_What the task asks_. Retype the material exactly, ending with the line containing "open Sys2Proof".

■ ■ ■

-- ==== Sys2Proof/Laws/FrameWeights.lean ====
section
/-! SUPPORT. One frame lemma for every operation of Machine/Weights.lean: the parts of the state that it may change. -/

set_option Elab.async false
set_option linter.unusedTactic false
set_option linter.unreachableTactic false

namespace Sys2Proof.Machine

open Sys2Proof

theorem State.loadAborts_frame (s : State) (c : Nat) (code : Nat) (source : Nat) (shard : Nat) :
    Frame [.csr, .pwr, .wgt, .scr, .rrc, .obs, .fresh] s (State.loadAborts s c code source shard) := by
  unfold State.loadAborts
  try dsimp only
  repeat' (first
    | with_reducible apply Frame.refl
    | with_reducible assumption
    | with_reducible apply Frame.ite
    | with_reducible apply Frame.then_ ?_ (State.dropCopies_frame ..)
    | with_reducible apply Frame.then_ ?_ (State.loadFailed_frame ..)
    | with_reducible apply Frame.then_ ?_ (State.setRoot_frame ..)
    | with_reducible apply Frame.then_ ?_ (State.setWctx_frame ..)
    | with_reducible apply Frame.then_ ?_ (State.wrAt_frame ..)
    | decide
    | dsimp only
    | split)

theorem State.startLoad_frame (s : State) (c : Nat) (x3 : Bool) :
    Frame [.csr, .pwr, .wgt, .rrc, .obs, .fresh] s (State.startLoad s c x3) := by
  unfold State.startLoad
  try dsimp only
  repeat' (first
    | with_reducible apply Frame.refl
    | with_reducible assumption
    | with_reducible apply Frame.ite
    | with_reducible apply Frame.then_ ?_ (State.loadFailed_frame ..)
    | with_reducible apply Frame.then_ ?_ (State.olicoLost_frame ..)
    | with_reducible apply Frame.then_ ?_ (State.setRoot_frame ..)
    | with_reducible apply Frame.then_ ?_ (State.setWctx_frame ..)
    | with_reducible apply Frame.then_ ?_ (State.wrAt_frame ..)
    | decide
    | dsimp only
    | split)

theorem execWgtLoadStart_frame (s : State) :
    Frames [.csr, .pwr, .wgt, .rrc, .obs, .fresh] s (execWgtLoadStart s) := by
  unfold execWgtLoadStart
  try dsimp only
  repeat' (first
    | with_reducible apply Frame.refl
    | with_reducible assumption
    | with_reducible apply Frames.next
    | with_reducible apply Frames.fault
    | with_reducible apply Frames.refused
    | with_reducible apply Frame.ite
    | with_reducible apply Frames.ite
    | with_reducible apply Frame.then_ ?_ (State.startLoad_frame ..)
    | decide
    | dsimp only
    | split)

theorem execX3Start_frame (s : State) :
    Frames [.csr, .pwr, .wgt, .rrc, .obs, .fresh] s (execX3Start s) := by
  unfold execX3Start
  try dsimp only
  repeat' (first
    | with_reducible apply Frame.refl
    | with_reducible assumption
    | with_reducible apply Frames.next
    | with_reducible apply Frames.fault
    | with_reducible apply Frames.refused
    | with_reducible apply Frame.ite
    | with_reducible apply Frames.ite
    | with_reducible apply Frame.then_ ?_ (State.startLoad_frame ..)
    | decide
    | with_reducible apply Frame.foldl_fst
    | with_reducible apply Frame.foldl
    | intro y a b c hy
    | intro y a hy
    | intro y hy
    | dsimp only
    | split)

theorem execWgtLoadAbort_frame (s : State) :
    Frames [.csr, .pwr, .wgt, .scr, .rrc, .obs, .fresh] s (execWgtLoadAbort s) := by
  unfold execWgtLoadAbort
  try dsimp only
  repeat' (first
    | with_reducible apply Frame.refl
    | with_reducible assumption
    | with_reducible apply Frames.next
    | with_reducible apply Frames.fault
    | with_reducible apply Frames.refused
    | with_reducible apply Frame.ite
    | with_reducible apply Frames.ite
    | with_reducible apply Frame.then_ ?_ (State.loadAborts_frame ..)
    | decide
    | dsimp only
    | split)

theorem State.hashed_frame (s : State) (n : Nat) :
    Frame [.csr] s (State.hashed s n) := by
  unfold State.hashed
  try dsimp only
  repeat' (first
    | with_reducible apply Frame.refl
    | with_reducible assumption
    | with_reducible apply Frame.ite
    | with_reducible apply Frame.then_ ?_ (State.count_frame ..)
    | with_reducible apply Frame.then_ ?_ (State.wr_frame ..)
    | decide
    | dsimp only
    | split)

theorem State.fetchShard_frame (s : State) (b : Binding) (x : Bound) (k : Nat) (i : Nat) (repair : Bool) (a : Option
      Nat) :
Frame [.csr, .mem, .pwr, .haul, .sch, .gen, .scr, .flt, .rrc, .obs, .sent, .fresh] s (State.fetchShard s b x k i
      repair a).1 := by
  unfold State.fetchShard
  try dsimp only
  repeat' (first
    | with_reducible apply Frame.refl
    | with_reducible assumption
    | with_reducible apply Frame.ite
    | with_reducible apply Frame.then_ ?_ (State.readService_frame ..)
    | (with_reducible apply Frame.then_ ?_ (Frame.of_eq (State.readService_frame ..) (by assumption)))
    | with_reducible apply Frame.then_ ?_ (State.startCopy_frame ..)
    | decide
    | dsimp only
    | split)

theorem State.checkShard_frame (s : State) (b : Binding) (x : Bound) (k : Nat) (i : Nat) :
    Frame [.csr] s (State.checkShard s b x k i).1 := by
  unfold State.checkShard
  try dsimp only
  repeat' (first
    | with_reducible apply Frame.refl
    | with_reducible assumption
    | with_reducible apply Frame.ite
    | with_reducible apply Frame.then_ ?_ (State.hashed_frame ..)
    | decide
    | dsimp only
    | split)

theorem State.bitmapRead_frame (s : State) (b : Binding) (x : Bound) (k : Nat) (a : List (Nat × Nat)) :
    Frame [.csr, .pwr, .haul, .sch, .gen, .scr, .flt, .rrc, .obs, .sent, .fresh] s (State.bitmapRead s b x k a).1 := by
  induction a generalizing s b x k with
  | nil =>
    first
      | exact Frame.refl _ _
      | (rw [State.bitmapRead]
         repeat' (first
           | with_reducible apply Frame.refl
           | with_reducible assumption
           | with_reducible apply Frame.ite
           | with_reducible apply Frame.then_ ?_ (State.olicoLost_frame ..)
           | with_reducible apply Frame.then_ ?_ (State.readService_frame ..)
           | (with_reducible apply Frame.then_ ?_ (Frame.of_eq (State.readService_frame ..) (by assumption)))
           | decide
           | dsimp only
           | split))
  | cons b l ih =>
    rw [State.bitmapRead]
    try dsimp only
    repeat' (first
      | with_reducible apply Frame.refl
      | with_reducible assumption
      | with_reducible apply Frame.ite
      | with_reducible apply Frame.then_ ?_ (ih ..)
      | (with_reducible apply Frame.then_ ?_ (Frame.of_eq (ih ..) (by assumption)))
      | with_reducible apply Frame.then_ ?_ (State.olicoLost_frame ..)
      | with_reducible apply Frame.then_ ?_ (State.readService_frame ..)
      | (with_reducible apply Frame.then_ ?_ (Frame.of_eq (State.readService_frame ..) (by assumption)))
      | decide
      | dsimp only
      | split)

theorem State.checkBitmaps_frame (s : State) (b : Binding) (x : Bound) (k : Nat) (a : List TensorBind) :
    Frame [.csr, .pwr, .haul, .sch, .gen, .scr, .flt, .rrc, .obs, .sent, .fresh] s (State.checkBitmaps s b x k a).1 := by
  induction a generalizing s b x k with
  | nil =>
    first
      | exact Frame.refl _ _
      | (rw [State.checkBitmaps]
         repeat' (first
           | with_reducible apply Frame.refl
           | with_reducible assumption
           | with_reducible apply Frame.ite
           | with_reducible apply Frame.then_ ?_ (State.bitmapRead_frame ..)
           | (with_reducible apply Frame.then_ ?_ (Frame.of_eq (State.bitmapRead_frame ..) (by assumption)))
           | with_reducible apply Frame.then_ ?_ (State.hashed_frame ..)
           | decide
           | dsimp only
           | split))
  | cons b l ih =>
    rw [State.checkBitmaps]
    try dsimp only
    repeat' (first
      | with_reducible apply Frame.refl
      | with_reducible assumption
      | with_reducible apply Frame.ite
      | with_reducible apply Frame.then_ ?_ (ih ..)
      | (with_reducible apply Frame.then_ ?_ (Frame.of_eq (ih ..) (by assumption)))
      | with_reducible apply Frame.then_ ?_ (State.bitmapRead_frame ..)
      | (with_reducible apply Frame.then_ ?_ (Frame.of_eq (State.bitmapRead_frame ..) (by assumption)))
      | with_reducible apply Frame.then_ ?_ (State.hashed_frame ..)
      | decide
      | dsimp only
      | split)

■ ■ ■

_Problem solution_.
-- ==== Sys2Proof/Laws/FrameWeights.lean ====
section
/-! SUPPORT. One frame lemma for every operation of Machine/Weights.lean: the parts of the state that it may change. -/

set_option Elab.async false
set_option linter.unusedTactic false
set_option linter.unreachableTactic false

namespace Sys2Proof.Machine

open Sys2Proof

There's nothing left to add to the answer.